* [ACTION ITEM]
Reproduce the entries below exactly, but only from the line containing "t nullify false" to the line containing "((ov && overflow) = true", inclusive.

________________________

-- ==== Sys2Proof/Safety.lean ====
section
/-! DEFINITION. The words of the claims: an instruction that completes and what it leaves alone, a data reference that is
allowed, a floating-point unit that is ready, and the machine's invariant. -/

namespace Sys2Proof

open Machine

/-- The step from `s` answers a next state: the machine neither faults nor meets an operation the spec leaves undefined. -/
def goesOn (s : State) : Prop := ∃ t, step s = .next t

/-! ### An instruction that completes -/

/-- Nothing outside the instruction comes between it and its next state: the back of the queue does not end its space
(20_memory.md R159), and no group 4 trap is enabled (60_exceptions.md R1004). -/
def Plain (s : State) : Prop :=
  s.atEndOfSpace = false ∧ s.flag Psw.L = false ∧ s.flag Psw.H = false ∧ s.flag Psw.T = false

/-- The PSW bits every completed instruction settles: N, B, X, Y, Z (42_branch.md R472). -/
def statusBits : Dword := bitMask Psw.N ||| bitMask Psw.B ||| bitMask Psw.X ||| bitMask Psw.Y ||| bitMask Psw.Z

/-- The PSW bits of the carry/borrow field (10_state.md R57). -/
def carryBits : Dword := 0x000000FF0000FF00

/-- How `t` follows `s` when an instruction completes: the queues, N and B, the bits cleared, the recovery counter and the
interval timer (42_branch.md R470, R472; 10_state.md R62). That the timer advances by TIMER_RATE for each instruction is the decision of
60_exceptions.md R1055 (D1, log entry 22), not the source's; that Y and Z are cleared is D4 (log entry 19). -/
structure Ended (s t : State) (nullify taken : Bool) (offset space : Dword) : Prop where
  front : t.iaoqFront = s.iaoqBack
  frontSpace : t.iasqFront = s.iasqBack
  back : t.iaoqBack = offset
  backSpace : t.iasqBack = space
  nullifies : t.flag Psw.N = nullify
  branched : t.flag Psw.B = taken
  cleared : t.flag Psw.X = false ∧ t.flag Psw.Y = false ∧ t.flag Psw.Z = false
  recovery : t.rctr = if s.flag Psw.R then s.rctr - 1 else s.rctr
  timer : t.itmr = s.itmr + Config.timerRate

/-- Everything but the PSW, the queues, the recovery counter, the interval timer and the external interrupt requests is in
`t` what it is in `d`. -/
def AsIn (d t : State) : Prop :=
  t = { d with
    psw := t.psw, iaoqFront := t.iaoqFront, iaoqBack := t.iaoqBack, iasqFront := t.iasqFront, iasqBack := t.iasqBack
    rctr := t.rctr, itmr := t.itmr, eirr := t.eirr }

/-- The external interrupt requests of `t` are those of `d`, and the interval timer's when its count comes to the comparison register's value: bit
0 with PSW[W] = 1, bit 32 with PSW[W] = 0 (60_exceptions.md R1055). One count for each instruction is the decision D1, and that the PSW[W] of
`t` picks the bit is the model's choice (log entry 22). -/
def SameRequests (d t : State) : Prop :=
  t.eirr = if d.itmr.extractLsb' 0 32 + 1#32 = d.itmrCompare then d.eirr ||| (if t.flag Psw.W then bitMask 0 else bitMask 32) else d.eirr

/-- The PSW of `t` is that of `d` but for N, B, X, Y and Z. -/
def SamePsw (d t : State) : Prop := t.psw &&& ~~~statusBits = d.psw &&& ~~~statusBits

/-- The instruction completes from `s`: the state it leaves is that of `d`, and the next instruction is the one at the back of
the queue, nullified when `nullify` is true. -/
def Completes (i : Instr) (s d : State) (nullify : Bool) : Prop :=
  ∃ t, exec i s = .next t ∧ Ended s t nullify false (s.iaoqBack + 4) s.iasqBack ∧ AsIn d t ∧ SameRequests d t ∧ SamePsw d t

/-- The instruction completes as a taken branch to `offset` in `space`. -/
def BranchesTo (i : Instr) (s d : State) (nullify : Bool) (offset space : Dword) : Prop :=
  ∃ t, exec i s = .next t ∧ Ended s t nullify true offset space ∧ AsIn d t ∧ SameRequests d t ∧ SamePsw d t

/-- The instruction takes the interruption `n` and has no other effect (60_exceptions.md R1006). -/
def Traps (i : Instr) (s : State) (n : Interruption) (p : Params) : Prop := exec i s = .next (takeInterruption s n p)

/-- The instruction is a taken branch to `offset` in `space`; past the end of the space it is undefined (20_memory.md R159). `past`
is that the sum of base and displacement passes the end. -/
def BranchesWithin (i : Instr) (s d : State) (nullify : Bool) (past : Bool) (offset space : Dword) : Prop :=
  (past = false → BranchesTo i s d nullify offset space) ∧ (past = true → exec i s = .refused .endOfSpace)

/-- A conditional branch's two ends (42_branch.md R478): taken to IAOQ_Front + displacement + 8, with n nullifying the next
instruction when it is forward; not taken, with n nullifying it when it is backward. -/
def BranchesWhen (i : Instr) (s d : State) (disp : Dword) (n : BitVec 1) (cond : Bool) : Prop :=
  (cond = true → BranchesWithin i s d (isSet n && decide (0 ≤ disp.toInt)) (s.pastEnd s.iaoqFront disp 8) (s.iaoqFront + disp + 8)
    s.iasqBack) ∧
  (cond = false → Completes i s d (isSet n && decide (disp.toInt < 0)))

/-- An arithmetic instruction with traps: `ov` its signed overflow trap, `tc` its trap on condition; the overflow trap comes
first, and a trap leaves no result (43_computation.md R543 to R548). -/
def TrapsOrCompletes (i : Instr) (s d : State) (ov tc overflow cond : Bool) : Prop :=
  ((ov && overflow) = true → Traps i s .overflow .instr) ∧
  ((ov && overflow) = false → (tc && cond) = true → Traps i s .conditional .instr) ∧
  ((ov && overflow) = false → (tc && cond) = false → Completes i s d cond)

/-- A doubleword result in GR[t], and nullification by the condition on it (44_shift_extract_deposit.md R591). -/
def ShiftsTo (i : Instr) (s : State) (t : BitVec 5) (c : BitVec 3) (res : Dword) : Prop :=
  Completes i s (s.writeGr t res) (shiftCondition c true res)

/-- A word result in the low half of GR[t], whose upper half is a free value (44_shift_extract_deposit.md R591, R601 b). -/
def ShiftsToWord (i : Instr) (s : State) (t : BitVec 5) (c : BitVec 3) (res : Dword) : Prop :=
  Completes i s ((s.writeGr t ((s.free 0).extractLsb' 32 32 ++ res.extractLsb' 0 32)).drawn 1) (shiftCondition c false res)

/-- Four halfwords in GR[t] and nothing else (45_multimedia.md R620). -/
def LanesTo (i : Instr) (s : State) (t : BitVec 5) (f : Nat → BitVec 16) : Prop :=
  Completes i s (s.writeGr t (f 0 ++ f 1 ++ f 2 ++ f 3)) false

/-! ### Words that no instruction has -/

/-- The word is no instruction and takes the illegal instruction trap (30_encoding.md R370, D11). -/
def IllegalWord (s : State) (w : Word) : Prop :=
  decode w = .error .illegal ∧ executeWord s w = .next (takeInterruption (s.latch w) .illegalInstruction .instr)

/-- An undefined floating-point word (50_fp_instructions.md R878, R912; 49_floating_point.md R818), whose configuration bits are looked at first; one of
opcode 0B forms its address and takes its reference's interruptions before the emulation trap (60_exceptions.md R1037; log entry 39). -/
def UndefinedFpWord (s : State) (w : Word) : Prop :=
  decode w = .error .fpUndefined ∧
  (s.coprEnabled 0#3 ≠ s.coprEnabled 1#3 → executeWord s w = .refused .mixedFpEnable) ∧
  (s.coprEnabled 0#3 = true → s.coprEnabled 1#3 = true → executeWord s w = .next (takeInterruption (s.latch w) .illegalInstruction .instr)) ∧
  (s.coprEnabled 0#3 = false → s.coprEnabled 1#3 = false →
    (w >>> 26 ≠ 0x0B#32 → executeWord s w = .next (takeInterruption (s.latch w) .assistEmulation .instrUndefinedAddress)) ∧
    (∀ (k : RefKind) (a : DataAddr), w >>> 26 = 0x0B#32 → k = (if w.extractLsb' 9 1 = 1#1 then .store else .load) →
      ((s.latch w).undefinedEa w).resolve (s.latch w) = .ok a →
      (∀ p, (s.latch w).check k a 8 = .ok p → executeWord s w = .next (takeInterruption (s.latch w) .assistEmulation (.data a))) ∧
      (∀ i p, (s.latch w).check k a 8 = .error (.trap i p) → executeWord s w = .next (takeInterruption (s.latch w) i p))))

/-- A reserved floating-point word: the reserved-op exception is an immediate assist exception trap (51_fp_exceptions.md R946); what keeps an operation
from executing comes first (50_fp_instructions.md R878). -/
def ReservedFpWord (s : State) (w : Word) : Prop :=
  decode w = .error .fpReserved ∧
  (s.coprEnabled 0#3 ≠ s.coprEnabled 1#3 → executeWord s w = .refused .mixedFpEnable) ∧
  (s.coprEnabled 0#3 = false → s.coprEnabled 1#3 = false →
    executeWord s w = .next (takeInterruption (s.latch w) .assistEmulation .instrUndefinedAddress)) ∧
  (s.coprEnabled 0#3 = true → s.coprEnabled 1#3 = true → s.fpSequence ≠ .identified → s.fpTrap = true ∨ s.fpPending = false →
    executeWord s w = .next (takeInterruption (s.latch w) .assistException .instr))

/-- Part 1 of `assignedWords`. -/
def assignedWords1 : List (Word × List Word) := [
  (0xFC000000, [0x40000000, 0x44000000, 0x48000000, 0x4C000000, 0x60000000, 0x64000000, 0x68000000, 0x6C000000, 0x34000000, 0x20000000, 0x28000000, 0xE0000000,
    0xE4000000, 0xA0000000, 0xA8000000, 0xA4000000, 0xAC000000, 0x80000000, 0x88000000, 0x9C000000, 0xBC000000, 0x84000000, 0x8C000000, 0xEC000000,
    0xC8000000, 0xCC000000, 0xB4000000, 0xB0000000, 0x94000000, 0x90000000, 0xD8000000, 0xF0000000, 0xF4000000, 0x14000000, 0x58000000, 0x78000000,
    0x18000000, 0x98000000]),
  (0xFC000006, [0x5C000004, 0x7C000004]),
  (0xFC000002, [0x50000000, 0x70000000, 0x50000002, 0x70000002]),
  (0xFC0013C0, [0x0C001000, 0x0C000000, 0x0C001040, 0x0C000040, 0x0C001080, 0x0C000080, 0x0C0010C0, 0x0C0000C0, 0x0C001140, 0x0C000140, 0x0C0011C0, 0x0C0001C0,
    0x0C001200, 0x0C001240, 0x0C001280, 0x0C0012C0, 0x0C001300, 0x0C001340, 0x2C001000, 0x2C000000, 0x2C001200, 0x2C000200])]
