/-- The add conditions (43_computation.md R537): of the doublewords, and of the low words, with the exact sums: zero result, negative sum, sum at most 0 or zero
result, no unsigned overflow, that or a zero result, signed overflow, odd; f negates. ADDB and ADDIB use the word conditions when PSW[W] = 0; when
it is 1, c = 0 to 4 are the word conditions and 5 to 7 the doubleword conditions 1 to 3 (R538). -/
def Obligations.AddConditions : Prop :=
  ∀ (x y : Dword) (cin f : Bool) (x' y' : BitVec 32), x' = x.extractLsb' 0 32 → y' = y.extractLsb' 0 32 →
    (∀ c, (sum x y cin).condition c true f = !((sum x y cin).condition c false f)) ∧
    (sum x y cin).condition 0#3 false f = false ∧
    ((sum x y cin).condition 1#3 false true = true ↔ (x.toNat + y.toNat + cin.toNat) % 2 ^ 64 = 0) ∧
    ((sum x y cin).condition 2#3 false true = true ↔ x.toInt + y.toInt + cin.toNat < 0) ∧
    ((sum x y cin).condition 4#3 false true = true ↔ x.toNat + y.toNat + cin.toNat < 2 ^ 64) ∧
    ((sum x y cin).condition 6#3 false true = true ↔
      x.toInt + y.toInt + cin.toNat < -2 ^ 63 ∨ (2 : Int) ^ 63 ≤ x.toInt + y.toInt + cin.toNat) ∧
    ((sum x y cin).condition 1#3 false false = true ↔ (x'.toNat + y'.toNat + cin.toNat) % 2 ^ 32 = 0) ∧
    ((sum x y cin).condition 2#3 false false = true ↔ x'.toInt + y'.toInt + cin.toNat < 0) ∧
    ((sum x y cin).condition 4#3 false false = true ↔ x'.toNat + y'.toNat + cin.toNat < 2 ^ 32) ∧
    ((sum x y cin).condition 6#3 false false = true ↔
      x'.toInt + y'.toInt + cin.toNat < -2 ^ 31 ∨ (2 : Int) ^ 31 ≤ x'.toInt + y'.toInt + cin.toNat) ∧
    ((sum x y cin).condition 3#3 false f = ((sum x y cin).condition 1#3 false f || (sum x y cin).condition 2#3 false f)) ∧
    ((sum x y cin).condition 5#3 false f = ((sum x y cin).condition 1#3 false f || (sum x y cin).condition 4#3 false f)) ∧
    ((sum x y cin).condition 7#3 false f = true ↔ (x.toNat + y.toNat + cin.toNat) % 2 = 1) ∧
    (∀ wide c, (sum x y false).conditionAddBranch wide c true = !((sum x y false).conditionAddBranch wide c false)) ∧
    (∀ c : BitVec 3, c.toNat < 5 →
      (sum x y false).conditionAddBranch true c false = (sum x y false).condition c false false) ∧
    (∀ c : BitVec 3, (sum x y false).conditionAddBranch false c false = (sum x y false).condition c false false) ∧
    (∀ c : BitVec 3, 5 ≤ c.toNat →
      (sum x y false).conditionAddBranch true c false = (sum x y false).condition (c - 4#3) false true)

/-- ADD, ADD,C, ADD,L, SUB, SUB,B, ADDI and SUBI without traps (43_computation.md R544, R545, R547, R548): the result, the C/B field (not with L), and
nullification by the condition. -/
def Obligations.AddSubtract : Prop :=
  ∀ (s : State) (r2 r1 r t : BitVec 5) (c : BitVec 3) (f d : BitVec 1) (im11 : BitVec 11) (x y : Dword) (cin : Bool), Plain s →
    x = s.readGr r1 → y = s.readGr r2 → cin = s.carryBorrow.getMsbD (if d = 1#1 then 0 else 8) →
    Completes (.add r2 r1 c f d t) s ((s.writeGr t (x + y)).setCarryBorrow (sum x y false).carries)
      ((sum x y false).condition c (isSet f) (isSet d)) ∧
    Completes (.addC r2 r1 c f d t) s ((s.writeGr t (x + y + BitVec.ofNat 64 cin.toNat)).setCarryBorrow (sum x y cin).carries)
      ((sum x y cin).condition c (isSet f) (isSet d)) ∧
    Completes (.addL r2 r1 c f d t) s (s.writeGr t (x + y)) ((sum x y false).condition c (isSet f) (isSet d)) ∧
    Completes (.sub r2 r1 c f d t) s ((s.writeGr t (x - y)).setCarryBorrow (sum x (~~~y) true).carries)
      ((sum x (~~~y) true).condition c (isSet f) (isSet d)) ∧
    Completes (.subB r2 r1 c f d t) s
      ((s.writeGr t (x - y - 1 + BitVec.ofNat 64 cin.toNat)).setCarryBorrow (sum x (~~~y) cin).carries)
      ((sum x (~~~y) cin).condition c (isSet f) (isSet d)) ∧
    Completes (.addi r t c f 0#1 im11) s
      ((s.writeGr t (lowSignExt im11 + s.readGr r)).setCarryBorrow (sum (lowSignExt im11) (s.readGr r) false).carries)
      ((sum (lowSignExt im11) (s.readGr r) false).condition c (isSet f) false) ∧
    Completes (.subi r t c f 0#1 im11) s
      ((s.writeGr t (lowSignExt im11 - s.readGr r)).setCarryBorrow (sum (lowSignExt im11) (~~~(s.readGr r)) true).carries)
      ((sum (lowSignExt im11) (~~~(s.readGr r)) true).condition c (isSet f) false)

________________________

* [ANSWER TO THIS PROBLEM]
  ∃ t, exec i s = .next t ∧ Ended s t nullify false (s.iaoqBack + 4) s.iasqBack ∧ AsIn d t ∧ SameRequests d t ∧ SamePsw d t

/-- The instruction completes as a taken branch to `offset` in `space`. -/
def BranchesTo (i : Instr) (s d : State) (nullify : Bool) (offset space : Dword) : Prop :=
  ∃ t, exec i s = .next t ∧ Ended s t nullify true offset space ∧ AsIn d t ∧ SameRequests d t ∧ SamePsw d t

/-- The instruction takes the interruption `n` and has no other effect (60_exceptions.md R1006). -/
def Traps (i : Instr) (s : State) (n : Interruption) (p : Params) : Prop := exec i s = .next (takeInterruption s n p)

/-- The instruction is a taken branch to `offset` in `space`; past the end of the space it is undefined (20_memory.md R159). `past`
is that the sum of base and displacement passes the end. -/
def BranchesWithin (i : Instr) (s d : State) (nullify : Bool) (past : Bool) (offset space : Dword) : Prop :=
  (past = false → BranchesTo i s d nullify offset space) ∧ (past = true → exec i s = .refused .endOfSpace)

/-- A conditional branch's two ends (42_branch.md R478): taken to IAOQ_Front + displacement + 8, with n nullifying the next
instruction when it is forward; not taken, with n nullifying it when it is backward. -/
def BranchesWhen (i : Instr) (s d : State) (disp : Dword) (n : BitVec 1) (cond : Bool) : Prop :=
  (cond = true → BranchesWithin i s d (isSet n && decide (0 ≤ disp.toInt)) (s.pastEnd s.iaoqFront disp 8) (s.iaoqFront + disp + 8)
    s.iasqBack) ∧
  (cond = false → Completes i s d (isSet n && decide (disp.toInt < 0)))

/-- An arithmetic instruction with traps: `ov` its signed overflow trap, `tc` its trap on condition; the overflow trap comes
first, and a trap leaves no result (43_computation.md R543 to R548). -/
def TrapsOrCompletes (i : Instr) (s d : State) (ov tc overflow cond : Bool) : Prop :=
  ((ov && overflow) = true → Traps i s .overflow .instr) ∧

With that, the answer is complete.